Speaker 2: Well, those are four or five different platforms you're talking about of information. How do I get them integrated? Oh, they're all talking the same language. Okay. So now I can just tap into that service and everything just works well, that's, that's a really exciting kind of a, you know, use case, but it's, you know, we're nowhere near that today. Um, so matter is a critical element in that, uh, in simplifying kind of that harmonized data set or that data model and what we call a language of the internet of things, a language of the devices, now that everything's talking the same language, I could start doing this cool new stuff. I [00:14:30] could start using that for cool new AI applications and anticipating. And like you said, making it a smart home, not just to connect at home.

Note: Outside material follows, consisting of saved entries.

-- ==== Sys2Proof/Certificates/Slice0/Obligations.lean ====
section
/-! DEFINITION. The statements for the provers. A request statement says the state the answer leaves through the frames of
Sys2Proof/Safety.lean: the state with the one change written in, then what the evaluations may change on it. Where both
furnaces' conditions behind UNPERMITTED_TILT or LEAK_WARN arise at once, the notice carries B in every one of them: the
model's reading, log 12 (`CarriesNext`). -/

open Sys2Proof Sys2Proof.Machine

/-! ### The queue, the ports and the requests in general -/

/-- A step takes the command at the front of the queue and runs it on the queue's rest. -/
def Obligations.StepTakesFrontCommand : Prop :=
  ∀ (c : Instr) (rest : List Instr) (s : State),
    step { s with pending := c :: rest } = exec c { s with pending := rest }

/-- On an empty queue the part's own timers run: the first event they owe, else one millisecond, which every running
timer counts (log 1); with the supply absent only the retained clock goes on (log 7). -/
def Obligations.EmptyQueueTakesTime : Prop :=
  ∀ (s : State),
    s.pending = [] →
      (match owed s with
        | c :: _ => step s = exec c s
        | [] => ∃ t, step s = .next t
            ∧ (s.powered = true → Counted s t)
            ∧ (s.powered = false → t = { s with clock := clockCounted false s.clock }))
      ∧ ∀ c, c ∈ owed s ↔ s.powered = true ∧ OwedWhen s c

/-- Every command goes on to a next state and leaves the queue; with the supply absent only the two resets do anything
(log 7). -/
def Obligations.EveryCommandAnswersNext : Prop :=
  ∀ (c : Instr) (s : State),
    ∃ t, exec c s = .next t ∧ t.pending = s.pending
      ∧ (s.powered = false →
          match c with
          | .coldStart _ | .warmRestart _ => t.powered = true
          | _ => t = s)

/-- R142: the first of the five cases answers a request, and in the first four nothing else changes. -/
def Obligations.RequestAnsweredByCases : Prop :=
  ∀ (k : RequestKind) (kind : Byte) (q : Port) (tag : Byte) (body : List Byte) (s : State),
    s.powered = true → (s.ports.get q).inHand = none →
      (loading s = true →
        exec (commandOf k q tag body) s = .next (answered k q tag body (replyRetry .loading) s)
          ∧ exec (.unknownRequestKind q kind tag body) s
            = .next (withAnswer q { kind := kind, tag := tag, body := body } (replyRetry .loading) s))
      ∧ (loading s = false → kind = 0 ∨ 0x20 < kind.toNat →
        exec (.unknownRequestKind q kind tag body) s
          = .next (withAnswer q { kind := kind, tag := tag, body := body } (replyRefused .badKind) s))
      ∧ (loading s = false → k.lengthOk body.length = false →
        exec (commandOf k q tag body) s = .next (answered k q tag body (replyRefused .badLength) s))
      ∧ (loading s = false → k.lengthOk body.length = true → permitted k q body = false →
        exec (commandOf k q tag body) s = .next (answered k q tag body (replyRefused .notPermitted) s))
      ∧ (loading s = false → k.lengthOk body.length = true → permitted k q body = true →
        ∃ t, exec (commandOf k q tag body) s = .next t
          ∧ (t.ports.get q).inHand = some (requestFrame k tag body)
          ∧ (t.ports.get q).answer = some (handle k q body (dropAssembly q s)).2)

/-- R141: a frame, also one of a kind that is no request's, that arrives with a request in hand goes into the empty
buffer, or is discarded. -/
def Obligations.RequestWhileInHandIsBuffered : Prop :=
  ∀ (k : RequestKind) (q : Port) (kind tag : Byte) (body : List Byte) (s : State),
    s.powered = true → (s.ports.get q).inHand.isSome = true →
      let buffered : Frame → State := fun fr => setPort q { s.ports.get q with assembly := [], buffer := some fr } s
      let discarded : State := setPort q { s.ports.get q with assembly := [] } s
      ((s.ports.get q).buffer = none →
        exec (commandOf k q tag body) s = .next (buffered (requestFrame k tag body))
          ∧ exec (.unknownRequestKind q kind tag body) s
            = .next (buffered { kind := kind, tag := tag, body := body }))
      ∧ ((s.ports.get q).buffer.isSome = true →
        exec (commandOf k q tag body) s = .next discarded
          ∧ exec (.unknownRequestKind q kind tag body) s = .next discarded)

/-- R141, R142, R150 and R161: the bytes of a request frame are assembled one by one and give the request; a frame whose
check fails, one for which there is no room, a gap and a bad length byte empty the assembly; the end of an answer takes
the buffered frame as it would be taken if it arrived then; the end of the gap lets ATTN follow the pending notices again.
That the assembly is empty between commands, and that a frame with a correct check and room is none that
REQUEST_FRAME_DISCARDED brings, is log 3. -/
def Obligations.PortEventsActOnTheirPort : Prop :=
  ∀ (q : Port) (len : Byte) (bytes : List Byte) (s : State),
    s.powered = true →
      let r := s.ports.get q
      let assembling : List Byte → State := fun b => setPort q { r with assembly := b } s
      let freed := setPort q { r with inHand := none, answer := none, buffer := none } s
      let correct := bytes.drop (bytes.length - 2) = checkBytes ((bytes.drop 1).take (bytes.length - 3))
      let full := r.inHand.isSome = true ∧ r.buffer.isSome = true
      (∀ (k : RequestKind) (kind tag : Byte) (body : List Byte), body.length ≤ 48 →
          let bytesOf : Byte → List Byte := fun kind =>
            let covered := BitVec.ofNat 8 (body.length + 2) :: kind :: tag :: body
            0xA5 :: covered ++ checkBytes covered
          exec (commandOf k q tag body) s
              = .next (receiveBytes q (bytesOf (BitVec.ofNat 8 k.code)) (assembling []))
            ∧ exec (.unknownRequestKind q kind tag body) s = .next (receiveBytes q (bytesOf kind) (assembling [])))
      ∧ (r.assembly = [] → receiveByte q len s = assembling (if len = 0xA5 then [len] else []))
      ∧ (r.assembly = [0xA5] →
          receiveByte q len s = assembling (if 2 ≤ len.toNat ∧ len.toNat ≤ 50 then [0xA5, len] else []))
      ∧ (frameBegun bytes = true → receiveBytes q bytes (assembling []) = assembling bytes)
      ∧ (wholeFrame bytes = true → ¬ correct → receiveBytes q bytes (assembling []) = assembling [])
      ∧ (wholeFrame bytes = true → ¬ correct ∨ full → exec (.requestFrameDiscarded ⟨q, bytes⟩) s = .next (assembling []))
      ∧ (wholeFrame bytes = true → correct → ¬ full → exec (.requestFrameDiscarded ⟨q, bytes⟩) s = .next s)
      ∧ (frameBegun bytes = true → exec (.stationByteGap ⟨q, bytes⟩) s = .next (assembling []))
      ∧ (len.toNat < 2 ∨ 50 < len.toNat → exec (.stationBadLengthByte q len) s = .next (assembling []))
      ∧ (∃ t, exec (.attnGapEnd q) s = .next t ∧ t = setPort q { s.ports.get q with gap := none } s
          ∧ State.attn t q = (s.ports.get q).notices.any (fun n => (s.ports.get q).enabled n.detail.kind))
      ∧ ((s.ports.get q).inHand = none → exec (.answerSent q) s = .next s)
      ∧ ((s.ports.get q).inHand.isSome = true → (s.ports.get q).buffer = none →
          exec (.answerSent q) s = .next (setPort q { s.ports.get q with inHand := none, answer := none } s))
      ∧ (∀ (k : RequestKind) (tag : Byte) (body : List Byte), (s.ports.get q).inHand.isSome = true →
          (s.ports.get q).assembly = [] → (s.ports.get q).buffer = some (requestFrame k tag body) →
          exec (.answerSent q) s = exec (commandOf k q tag body) freed)
      ∧ (∀ (kind tag : Byte) (body : List Byte), (s.ports.get q).inHand.isSome = true →
          (s.ports.get q).assembly = [] → (s.ports.get q).buffer = some { kind := kind, tag := tag, body := body } →
          exec (.answerSent q) s = exec (.unknownRequestKind q kind tag body) freed)
      ∧ (∀ fr ∈ (s.ports.get q).buffer, (s.ports.get q).inHand.isSome = true →
          ∃ t, exec (.answerSent q) s = .next t ∧ (t.ports.get q).inHand = some fr ∧ (t.ports.get q).buffer = none
            ∧ (t.ports.get q).answer = some (answerTo q fr freed).2)

/-! ### Heats -/

/-- R3, R8, R14 to R17, R19, R20, R46: the refusals of the heat requests leave all as it was. That SET-CHEMISTRY tests
the slot before the code is log 13. -/
def Obligations.HeatRequestsRefused : Prop :=
  ∀ (q : Port) (tag : Byte) (body : List Byte) (s : State),
    Ready q s → ∀ f ∈ portFurnace q,
      (body.length = 3 →
        (slotOf s f ≠ .empty →
          exec (.openHeat q tag body) s = .next (answered .openHeat q tag body (replyRefused .wrongState) s))
        ∧ (slotOf s f = .empty → ¬ (1 ≤ field body 0 1 ∧ field body 0 1 ≤ 4) →
          exec (.openHeat q tag body) s = .next (answered .openHeat q tag body (replyRefused .badKind) s))
        ∧ (slotOf s f = .empty → 1 ≤ field body 0 1 → field body 0 1 ≤ 4 →
            capacity s f < max 50 (field body 1 2) →
          exec (.openHeat q tag body) s = .next (answered .openHeat q tag body (replyRefused .overCapacity) s))
        ∧ (heatOf s f = none ∨ isTapping s f = true →
          exec (.addCharge q tag body) s = .next (answered .addCharge q tag body (replyRefused .wrongState) s))
        ∧ (∀ h ∈ heatOf s f, h.state ≠ .tapping →
          (¬ (1 ≤ field body 0 1 ∧ field body 0 1 ≤ 4) →
            exec (.addCharge q tag body) s = .next (answered .addCharge q tag body (replyRefused .badKind) s))
          ∧ (1 ≤ field body 0 1 → field body 0 1 ≤ 4 → 12 ≤ h.charges.length →
            exec (.addCharge q tag body) s = .next (answered .addCharge q tag body (replyRefused .listFull) s))
          ∧ (1 ≤ field body 0 1 → field body 0 1 ≤ 4 → h.charges.length < 12 →
              capacity s f < h.bathMass + max 50 (field body 1 2) →
            exec (.addCharge q tag body) s = .next (answered .addCharge q tag body (replyRefused .overCapacity) s))))
      ∧ (body.length = 2 →
        (heatOf s f = none →
          exec (.setMeltPower q tag body) s = .next (answered .setMeltPower q tag body (replyRefused .wrongState) s)
          ∧ exec (.setHoldTarget q tag body) s
            = .next (answered .setHoldTarget q tag body (replyRefused .wrongState) s))
        ∧ (slotOf s f = .empty ∨ (∃ h ∈ heatOf s f, h.state = .melting ∨ h.state = .tapping) →
          exec (.restate q tag body) s = .next (answered .restate q tag body (replyRefused .wrongState) s)))
      ∧ (body.length = 1 →
        (heatOf s f = none →
          exec (.setChemistry q tag body) s = .next (answered .setChemistry q tag body (replyRefused .wrongState) s))
        ∧ ((heatOf s f).isSome = true → 2 < field body 0 1 →
          exec (.setChemistry q tag body) s = .next (answered .setChemistry q tag body (replyRefused .badKind) s)))
      ∧ (body.length = 0 → heatOf s f = none ∨ isTapping s f = true →
        exec (.closeHeat q tag body) s = .next (answered .closeHeat q tag body (replyRefused .wrongState) s))

/-- R8: OPEN-HEAT in an EMPTY slot opens the heat with every field as R8 gives it. The order of the answer's items is
log 13. -/
def Obligations.OpenHeatOpens : Prop :=
  ∀ (q : Port) (tag : Byte) (body : List Byte) (s : State),
    Ready q s → ∀ f ∈ portFurnace q, ∀ m ∈ materialOf (field body 0 1),
      body.length = 3 → slotOf s f = .empty →
      let mass := max 50 (field body 1 2)
      let energy := mass * meltEnergy s m
      let h : Heat :=
        { number := takeNumber f s, state := .melting,
          charges := [{ material := m, mass := mass, addedAt := s.clock.shopSeconds }],
          totalMelt := energy, remaining := energy, restateAdj := 0, taps := [], openTap := none, bathMass := mass,
          estimate := none, accumulator := 0, lastDip := none, holdTarget := holdTargetSetting s f,
          chemistry := .pending, freeze := false, massUncertain := false, delivered := 0, useful := 0,
          classStamp := s.clock.shopSeconds, openedAt := s.clock.shopSeconds }
      mass ≤ capacity s f →
      ∃ t, exec (.openHeat q tag body) s = .next t
        ∧ SettledFor [] f
            (answered .openHeat q tag body
              { outcome := takenAs (decide (field body 1 2 < 50)), reason := none, body := be2 h.number ++ be2 mass }
              (openedState f h s)) t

Speaker 1: So let me take that, uh, let me take that one step further. Is there, uh, any vision where matter becomes not just a platform for data sharing, but a repository for that intelligence? I mean, this is the power of Google or Facebook is not just that they're a place where information can move, but they bring it all together and develop awareness of me. And what I ostensibly need will matter go that direction. [00:15:00] Or are you just going to be a platform for others to do that kind of intelligence building and to use the word that people don't like profiling,
Speaker 2: We're probably just right behind them. And, and we'll see, uh, the way that that'll evolve is we'll put in place this platform, we'll see what they're able to do. If there becomes a common approach on top of that, that's where we'll step in and, and be the, the, uh, the standard for that. So really the way that these usually work is we figure out these use cases of, of innovation. And then we standardize those parts that make sense that what I call kind [00:15:30] of the highest commons and nominator. So certainly I think five to 10 years out as we look and see matter really implemented in billions of homes. Uh, that's definitely something we could get into.
Speaker 1: Let's talk about the shorter timeline. When will I, as a consumer start going on to Amazon or best buy or reading CNET reviews and seeing matter as a label that guides me to products. When am I gonna this on the shelf
Speaker 2: In, in months, which is, uh, pretty exciting. Uh, this is one of the fastest, uh, development efforts I've ever seen in standards. Um, we [00:16:00] still have, you know, some milestones to get through in terms of testing. Uh, but usually we're still on the paper stage at this point. We're actually already testing products. Um, so companies are, uh, doing virtual tests, uh, over the web right now, again, uh, against the standard. So we'll continue with those tests over the next several months, I would expect, you'll see some cool mockups at CES. Um, and, uh, and I would look forward to Q1 Q2, where we'll see, start seeing, you know, things in Amazon Tobin
Speaker 1: Richardson is the CEO and president of the connectivity at standard Alliance. We've been talking [00:16:30] about an effort called matter.